Entende ainda a apelante que na sentença devia ter ficado consignado: “.... para acatamento do estatuído no artigo 290.º do Código Civil, que as restituições a fazer entre Apelante e Apelada deveriam(ão) ser feitas em simultaneidade”, e não tendo isso ficado definido, “ A douta sentença recorrida violou o disposto nos artigos 290.º do Código Civil...”, e outros preceitos legais (14.ª e 15ª conclusões).
Embora na sentença recorrida não tenha ficado consignado de forma explícita, que as restituições ocorreriam em simultâneo, é evidente que existindo a citada disposição imperativa nesse sentido, se torna evidente, que as restituições ocorrerão em simultâneo, na medida que cremos ter deixado bem claro.
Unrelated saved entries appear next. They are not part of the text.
-- ==== Sys2Proof/Syntax.lean ====
section
/-! DEFINITION. The commands of the LK-7400 block: one constructor for each row of the opcode table, in its order. The table gives
no operands: they are what the rule of the row says arrives from outside (assumption log 2). Every command's first operand is the
time since the command before it, in units of 2^-16 ns (assumption log 4). -/
namespace Sys2Proof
Improcedem, também as restantes conclusões que a Apelante tira das suas alegações, ressalvados os esclarecimentos que se introduziram na decisão recorrida, quanto ao cumprimento dos efeitos da restituição do recebido por cada uma das partes em consequência da declaração da nulidade do contrato promessa de compra e venda da parcela de terreno que terá sido integrada na IP5.